What you should do ▸
Output must match the data below exactly from its first line through the line that contains "namespace Sys2Proof.Machine", with no other line.

☆ ☆ ☆ ☆

-- ==== Sys2Proof/Machine/Window.lean ====
section
/-! DEFINITION. The Host Bus Interface (11_host_bus_clock_and_register_window.md): the byte each position
shows, a read and a write of each position as one event, and the ends of a bus cycle. -/

namespace Sys2Proof.Machine

/-! ### The bytes that the positions show (R188) -/

/-- CMD_STATUS (R165). -/
def Port.statusByte (p : Port) : Byte :=
  match p.state with
  | .executing _ => 0x80#8 ||| BitVec.ofNat 8 p.lastResult.code
  | .idle => BitVec.ofNat 8 p.lastResult.code
  | .resetting => BitVec.ofNat 8 p.lastResult.code

/-- The memory state's code (R188). -/
def MemoryState.code : MemoryState → Nat
  | .unstarted => 0
  | .starting => 1
  | .started => 2

/-- MEMORY_STATUS (R139, R188). -/
def State.memoryStatus (s : State) : Byte :=
  BitVec.ofNat 8 (s.seq.memory.code + (if s.renewal.active then 4 else 0) + 16 * s.renewal.debt)

/-- JOB_STATUS (R160, R188). -/
def Engine.status (e : Engine) : Byte :=
  BitVec.ofNat 8 (e.jobs.length + (if e.isIdle then 0 else 8) + 16 * e.completions.length)

/-- CONTROL: bit 1 while RESETTING (R168). -/
def State.controlByte (s : State) : Byte := if s.isResetting then 0x02#8 else 0x00#8

/-- The byte a register position shows (R188). The write-only position and the positions that are no
register show 0x00 (R183). -/
def State.registerByte (s : State) : Position → Byte
  | .param i => s.port.param[i]
  | .command => 0x00#8
  | .cmdStatus => s.port.statusByte
  | .result i => s.port.result[i]
  | .eventPending => s.eventPending
  | .eventEnable => s.eventEnableByte
  | .streamEvent n => s.streamFlags[n].byte
  | .streamState n => s.streams[n].stateByte
  | .streamEventEnable => s.streamEventEnableByte
  | .memoryStatus => s.memoryStatus
  | .poolFree => BitVec.ofNat 8 s.pool.freeCount
  | .postCount => BitVec.ofNat 8 s.post.entries.length
  | .jobStatus => s.engine.status
  | .control => s.controlByte
  | .data _ => 0x00#8
  | .unmapped _ => 0x00#8

/-! ### Data ports (R17, R45 to R49, R60 to R67, R170, R182) -/

/-- An access that does not suit the stream's state or kind (R17). -/
def State.misuse (s : State) (drive : Option Byte) : State :=
  (s.withBus (.answered drive)).mapEvents Events.setPortMisuse

/-- A read of DATAn. -/
def dataRead (n : StreamId) (s : State) : State :=
  if s.isResetting then s.withBus (.answered (some 0xFF#8))
  else match s.streams[n] with
    | .closed => s.misuse (some 0x00#8)
    | .write _ => s.misuse (some 0x00#8)
    | .read r => if r.ready then State.finish s (s.deliver n r) else s.starvedRead n r

/-- A write of DATAn to an open write stream; the cycle is answered unless it is stretched. -/
def writeStreamWrite (n : StreamId) (w : WriteStream) (v : Byte) (s : State) : State :=
  match w.state with
  | .opened => State.finish s (s.writeInOpen n w v)
  | .blocked _ => s.writeTurnedAway n w v
  | .draining => s.writeTurnedAway n w v
  | .ended => s.writeTurnedAway n w v

/-- A write of DATAn. -/
def dataWrite (n : StreamId) (v : Byte) (s : State) : State :=
  let t := s.withBus (.answered none)
  if s.isResetting then t
  else match s.streams[n] with
    | .closed => s.misuse none
    | .read _ => s.misuse none
    | .write w => writeStreamWrite n w v t

/-! ### Register writes (R162, R174, R177, R178, R183) -/

/-- The effect of a write of a position that is no data port. -/
def registerWrite (p : Position) (v : Byte) (s : State) : State :=
  match p with
  | .param i => s.withPort { s.port with param := s.port.param.set i.val v i.isLt }
  | .command => commandWrite v s
  | .eventPending => s.mapEvents fun e => e.writeOneToClear v
  | .eventEnable => s.mapEvents fun e => { e with enable := v.setWidth 7 }
  | .streamEvent n => s.mapFlags n fun f => f.writeOneToClear v
  | .streamEventEnable => s.mapEvents fun e => { e with streamEnable := v.setWidth 4 }
  | .control => controlWrite v s
  | .unmapped _ => s.mapEvents Events.setPortMisuse
  | .cmdStatus | .result _ | .streamState _ | .memoryStatus | .poolFree | .postCount | .jobStatus => s
  | .data _ => s

/-! ### Accesses (R181) -/

/-- A read access at a position: one event, answered at once unless a data port stretches it. It begins
only while /RESET is high and no cycle is stretched; it implies that the access before it has ended
(log entry 3). -/
def busRead (p : Position) (s : State) : State :=
  if s.accessCanBegin then
    match p with
    | .data n => dataRead n s
    | .unmapped _ => s.misuse (some 0x00#8)
    | .param _ | .command | .cmdStatus | .result _ | .eventPending | .eventEnable | .streamEvent _
    | .streamState _ | .streamEventEnable | .memoryStatus | .poolFree | .postCount | .jobStatus
    | .control => s.withBus (.answered (some (s.registerByte p)))
  else s

/-- A write access at a position, likewise. -/
def busWrite (p : Position) (v : Byte) (s : State) : State :=
  if s.accessCanBegin then
    match p with
    | .data n => dataWrite n v s
    | .param _ | .command | .cmdStatus | .result _ | .eventPending | .eventEnable | .streamEvent _
    | .streamState _ | .streamEventEnable | .memoryStatus | .poolFree | .postCount | .jobStatus
    | .control | .unmapped _ => registerWrite p v (s.withBus (.answered none))
  else s

/-- An access at a position. -/
def busAccess (p : Position) (a : Access) (s : State) : State :=
  match a with
  | .read => busRead p s
  | .write v => busWrite p v s

/-! ### The ends of a cycle (R182) -/

/-- The fill byte that a stretched read of stream n answers with at its expiry (R47). -/
def State.fillByte (s : State) (n : StreamId) : Byte :=
  match s.streams[n] with
  | .read r => r.fill
  | .write _ => 0x00#8
  | .closed => 0x00#8

/-- A stretched cycle ends with nothing taken: UNDERRUN for a read, OVERRUN for a write (R182). -/
def State.loseAccess (s : State) (n : StreamId) (a : Access) : State :=
  match a with
  | .read => s.mapFlags n StreamFlags.setUnderrun
  | .write _ => s.mapFlags n StreamFlags.setOverrun

/-- What an expired stretch drives: the fill byte for a read, nothing for a write (R182). -/
def State.expiryAnswer (s : State) (n : StreamId) (a : Access) : Option Byte :=
  match a with
  | .read => some (s.fillByte n)
  | .write _ => none

end Sys2Proof.Machine
end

☆ ☆ ☆ ☆

Solution for this problem ▸
-- ==== Sys2Proof/Machine/Window.lean ====
section
/-! DEFINITION. The Host Bus Interface (11_host_bus_clock_and_register_window.md): the byte each position
shows, a read and a write of each position as one event, and the ends of a bus cycle. -/

namespace Sys2Proof.Machine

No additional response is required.